Bruxelles mais aussi Anvers suivent ainsi la tendance observée dans près d’une centaine d’autres villes européennes. Une évolution qui devrait grandement favoriser l’avènement de la motorisation électrique et surtout le changement indispensable des mentalités qui devra l’accompagner.

 

Le rôle informatif de notre ASBL est, en ce sens, crucial car nous lisons encore fréquemment des articles dans les grands quotidiens belges qui tirent des conclusions inexactes sur la mobilité électrique en se basant sur des chiffres issus d’études obsolètes ou non applicables à notre mix énergétique. Nous ne manquerons pas d’interpeller chaque journal belge qui diffuserait des informations erronées. Ce mois-ci encore, le Vif l’express a relayé la carte blanche suivante:

www.levif.be: De très incertaines zones « basse émission »

qui émet un avis biaisé basé sur une étude du MIT qui comparait deux voiture de gabarit complètement différent (petite Mitsubishi Mirage essence et Tesla Model S P100D qui pèse 2.7 fois plus !) en utilisant un mix électrique trois fois plus carboné qu’en Europe. Un non-sens total d’autant plus que le MIT avait entre-temps déjà dénoncé l’usage hors contexte de son article par plusieurs autres quotidiens comme ont peut le lire dans le lien suivant:

www.novethic.fr: ALIMENTÉE AU CHARBON, LA TESLA MODEL S ÉMET PLUS DE CO2 QU’UNE PETITE VOITURE À ESSENCE

 

Un bon point cependant pour la FEBIAC qui semble avoir bien compris les enjeux économiques, énergétiques, écologiques et sanitaires de la transition électrique. En témoignent ses interventions vis-à-vis du récent article tapageur de test-achats ou encore pour remettre les pendules à l’heure au sujet des particules fines réellement émises par les véhicules électriques.

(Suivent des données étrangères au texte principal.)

/-- A descriptor that is DEFINED belongs to its owner; a scope names only the caller's signatures (R244, R269). -/
def tdOwn (td scope fn : Nat) (s : State) : Option Nat :=
  if (td < 64 ∧ s.tdDefined td ∧ may fn (s.tdOwner td) = false) ∨ s.scopeMay fn scope = false then some stNOT_OWNER else none
/-- Define a descriptor for a function, and release one. -/
def tdDefine (fn td : Nat) (s : State) : State := (s.wb SCNE.TD_STAT_DEFINED true td).wr SCNE.TD_STAT_OWNER fn td
def tdRelease (td : Nat) (s : State) : State := (s.wb SCNE.TD_STAT_DEFINED false td).wr SCNE.TD_STAT_OWNER 0 td
/-- The effect of the command. -/
def turnDefineBody (td : Nat) (release : Bool) (scope : Nat) (ramp : Nat) (fn : Nat) (s : State) : Res :=
    if 63 < td ∨ 16384 < ramp ∨ 2 ^ 64 ≤ scope ∨ (release ∧ s.tdDefined td = false) then no stBAD_FIELD
    else if s.tdNamed td then no stBUSY
    else if release then done (tdRelease td s)
    else
      let s := (s.wr SCNE.TURN_CTL_RAMP ramp td).ww SCNE.TD_SCOPE_HI (scope / 2 ^ 32) td
      done (tdDefine fn td (s.ww SCNE.TD_SCOPE_LO (scope % 2 ^ 32) td))
def execTurnDefine (e : Env) (td : Nat) (release : Bool) (scope ramp : Nat) (s : State) : Host.Outcome State Fault Refusal :=
  .next (runCmd { mirrored := true, code := 0x0415 } e (tdOwn td (if release then 0 else scope)) (turnDefineBody td release scope ramp) s (some (.turnDefine e td release scope ramp)))
/-- TURN (R245, R248). -/
def execTurn (e : Env) (td : Nat) (a : SlotArgs) (s : State) : Host.Outcome State Fault Refusal :=
  .next (runCmd { mirrored := true, code := 0x0416, modes := fun m => !turnsDropped m } e (tdOwn td 0) (fun fn s =>
    if 63 < td ∨ s.tdDefined td = false ∨ 7 < a.tbsel then no stBAD_FIELD
    else if atOnce s.mode then
      if s.keepLoads td ∨ (s.tdKeep td).isEmpty then no stBUSY else retIdx (turnAtOnce td s) s.idx
    else if a.tbsel = 6 then
      if (s.tdKeep td).isEmpty ∨ (s.tdKeep td).any s.queuedSig then no stBUSY
      else retIdx (s.onScn (fun c => { c with now := c.now ++ [(td, s.nowIndex)] })) s.nowIndex
    else armNew fn { a with action := 1, p0 := td, p1 := 0 } s) s)
def turnWords (s : State) (g : Nat) : List Nat :=
  [s.rw SIG.BANK_STAT (i := g), s.rw SIG.GEN (i := g), s.rw SIG.TURN_IDX_HI (i := g), s.rw SIG.TURN_IDX_LO (i := g), s.rw SIG.TURN_RAMP (i := g),
   s.rw SIG.UNLOCK_IDX_HI (i := g), s.rw SIG.UNLOCK_IDX_LO (i := g), s.rw SIG.QSTART_IDX_HI (i := g), s.rw SIG.QSTART_IDX_LO (i := g)]
def execTurnStatus (e : Env) (sigs : List Nat) (td : Nat) (s : State) : Host.Outcome State Fault Refusal :=
  .next (runCmd { read := true } e (fun fn s => (sigsOwn sigs fn s).or (tdOwn td 0 fn s)) (fun _ s =>
    if 64 < sigs.length ∨ sigs.any (63 < ·) ∨ 63 < td then no stBAD_FIELD
    else ret s (s.rw SCNE.TD_STAT td :: sigs.flatMap (turnWords s))) s)

def execSceneSave (e : Env) (l : List (Nat × Nat × Bool)) (s : State) : Host.Outcome State Fault Refusal :=
  .next (runCmd {} e (sigsOwn (l.map (fun w => w.2.1))) (fun fn s =>
    if l = [] ∨ 8 < l.length ∨ l.any (fun w => 65535 < w.1 || 63 < w.2.1) then no stBAD_FIELD
    else if s.scn.save.isSome then no stBUSY
    else if s.rd SCNE.STORE_STAT_FREE < l.foldl (fun a w => a + sceneKiB (s.sceneCopy fn w)) 0 then no stSTORE_FULL
    else .later ((s.wb SCNE.STORE_STAT_BUSY true).onScn (fun c => { c with save := some { env := e, fn := fn, what := l, copy := none } }))) s)
/-- A record of the caller's. -/
def State.sceneFind (s : State) (fn id src : Nat) : Option Scene := s.flash.scenes.find? (fun c => c.fn == fn && c.id == id && c.sig == src)
/-- A load that begins at the next boundary and ends `dur` samples later, at most 960 (R264). -/
def loadBegin (g : Nat) (c : Scene) (dur : Nat) (s : State) : State :=
  s.onScn (fun x => { x with load := os x.load g (some (c, s.applyAt, s.applyAt + max 1 (min 960 dur))) })
def execSceneLoad (e : Env) (id src dst dur : Nat) (s : State) : Host.Outcome State Fault Refusal :=
  .next (runCmd { mirrored := true, code := 0x0419 } e (sigsOwn [dst]) (fun fn s =>
    match s.sceneFind fn id src with
    | none => no stBAD_FIELD
    | some c =>
      if 63 < dst then no stBAD_FIELD
      else if s.bankState dst = bkHELD ∨ s.willLock s.applyAt dst then no stBUSY
      else done (loadBegin dst c dur s)) s)
def execSceneList (e : Env) (page : Nat) (s : State) : Host.Outcome State Fault Refusal :=
  .next (runCmd { read := true } e anyone (fun fn s =>
    retL s 4 ((((s.flash.scenes.filter (fun c => c.fn == fn)).drop (64 * page)).take 64).flatMap (fun c =>
      [c.id, c.sig, c.gen, sceneKiB c]))) s)
def sceneOwn (id src fn : Nat) (s : State) : Option Nat :=
  if (s.sceneFind fn id src).isNone ∧ s.flash.scenes.any (fun c => c.id == id && c.sig == src) then some stNOT_OWNER else none
def execSceneDelete (e : Env) (id src : Nat) (s : State) : Host.Outcome State Fault Refusal :=
  .next (runCmd {} e (sceneOwn id src) (fun fn s =>
    match s.sceneFind fn id src with
    | none => no stBAD_FIELD
    | some c => done (storeFix (flashWrote (s.onFlash (fun f => { f with scenes := f.scenes.erase c }))))) s)

/-! ## The rows: registers and the window -/

/-- A write of a descriptor's RAMP or scope: it waits for a sample boundary, or is ignored and sets WR_IGN (R244). -/
def tdWrite (fn off w : Nat) (s : State) : State :=
  let td := s.rd SCNE.TD_SEL_TD fn
  let bad := (off == 0x044 && decide (16384 < fbits w 14 0)) || (off == 0x048 && !s.scopeMay (actsAs fn) (w * 2 ^ 32)) ||
    (off == 0x04C && !s.scopeMay (actsAs fn) w)
  if s.mirrorStandby then s
  else if s.tdMay (actsAs fn) td && !bad then s.writeWord fn 0x12 td off .base w
  else s.wb SCNE.TD_STAT_WR_IGN true td
/-- NOW: a write of TURN_CTL with bit 31 (R245, R248). The RAMP field of the write is taken as any write of it is. -/
def regNow (fn w : Nat) (s : State) : State :=
  let td := s.rd SCNE.TD_SEL_TD fn
    if s.mirrorStandby then s
    else if s.tdDefined td ∧ may (actsAs fn) (s.tdOwner td) = false then s.wb SCNE.TD_STAT_WR_IGN true td
    else
    let s := tdWrite fn 0x044 w s
    if bit w 31 = false then s
    else if atOnce s.mode then
      nowAtOnce td s
    else s.onScn (fun c => { c with now := c.now ++ [(td, s.nowIndex)] })
def execNow (fn w : Nat) (s : State) : Host.Outcome State Fault Refusal := .next (awake s (actNoted 0x12 s (regNow fn w s)))
/-- DEFINE: a write of TD_CTL with bit 31 (R244). -/
def defineNow (fn td : Nat) (s : State) : State :=
  if s.tdMay fn td && s.scopeMay fn (s.tdMask td) then tdDefine fn td s else s.wb SCNE.TD_STAT_WR_IGN true td
/-- On the active member of a mirror pair it takes place at R388's boundary, as RELEASE does. -/
def regDefine (fn w : Nat) (s : State) : State :=
  let td := s.rd SCNE.TD_SEL_TD fn
    if s.mirrorStandby ∨ bit w 31 = false then s
    else if s.mirrorActive then mirrorLater (.define (actsAs fn) td) s
    else defineNow (actsAs fn) td s
def execDefine (fn w : Nat) (s : State) : Host.Outcome State Fault Refusal := .next (awake s (actNoted 0x12 s (regDefine fn w s)))
/-- RELEASE: a write of TD_CTL with bit 30 (R244, R266). -/
def releaseNow (fn td : Nat) (s : State) : State :=
  if s.tdDefined td = false then s else if s.tdMay fn td then tdRelease td s else s.wb SCNE.TD_STAT_WR_IGN true td
def regRelease (fn w : Nat) (s : State) : State :=
  let td := s.rd SCNE.TD_SEL_TD fn
    if s.mirrorStandby ∨ bit w 30 = false ∨ s.tdDefined td = false then s
    else if s.mirrorActive then mirrorLater (.release (actsAs fn) td) s
    else releaseNow (actsAs fn) td s
def execRelease (fn w : Nat) (s : State) : Host.Outcome State Fault Refusal := .next (awake s (actNoted 0x12 s (regRelease fn w s)))
/-- VERSO_CTL (R251, R267): refused writes set REFUSED. -/
def versoReg (op : List Nat → VersoOp) (fn sig b w : Nat) (s : State) : State :=
  if 63 < sig ∨ bit w b = false ∨ s.mirrorStandby ∨ may (actsAs fn) (s.sigOwner sig) = false then s
  else if s.willLock s.applyAt sig then s.wb SIG.VERSO_STAT_REFUSED true (i := sig)
  else versoAdd (op [sig]) s
def execVersoClear (fn sig w : Nat) (s : State) : Host.Outcome State Fault Refusal := .next (awake s (actNoted (0x40 + sig) s (versoReg .clear fn sig 1 w s)))
def execVersoRevert (fn sig w : Nat) (s : State) : Host.Outcome State Fault Refusal := .next (awake s (actNoted (0x40 + sig) s (versoReg .revert fn sig 0 w s)))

www.rtbf.be: Le secteur automobile conteste l’étude de Test-Achats sur les véhicules électriques

www.febiac.be: LES VÉHICULES ÉLECTRIQUES ET LEURS PARTICULES FINES FONT COULER BEAUCOUP D’ENCRE (JANVIER 2015)

 

L’équipe d’AMPERes

 

Autres sources et liens utiles:

www.rtbf.be: Qualité de l’air en Belgique

www.plumelabs.com: L’APPLICATION QUI PRÉDIT LA POLLUTION DANS VOTRE VILLE

www.airindex.eea.europa.eu: CARTE INTERACTIVE EUROPEENNE DE LA QUALITE DE L’AIR

www.parismatch.be: http://airindex.eea.europa.eu/

www.fr.wikipedia.org: particules fines

Taille des différentes particules transportées par l’air ambiant, en µm (micron ou millionième de mètre)

 

 

 

 

 

 

 

 

 

 

Une réponse à “Pourquoi les pouvoirs publics ont raison d’interdire les motorisations thermiques ?”

  1. Je suis aussi d’avis que pour combattre les véhicules thermiques, il vaut mieux parler de pollution de que de CO2.
    J’utilise les données de l’Agence Européenne pour l’Environnement, p.ex. la page https://www.eea.europa.eu/airs/2017/environment-and-health/air-pollutant-emissions :
    « Air pollution is responsible for more than 400 000 premature deaths in Europe each year. ».
    Un peu plus loin sur la même page, on lit :
    « NOx: 13 Member States exceeded their emission ceilings in 2010 and six Member States continued to exceed them in 2015 (Austria, Belgium, France, Germany, Ireland and Luxembourg). »
    Une référence à l’Agence Européenne pour l’Environnement a plus de poids que des articles de magazines.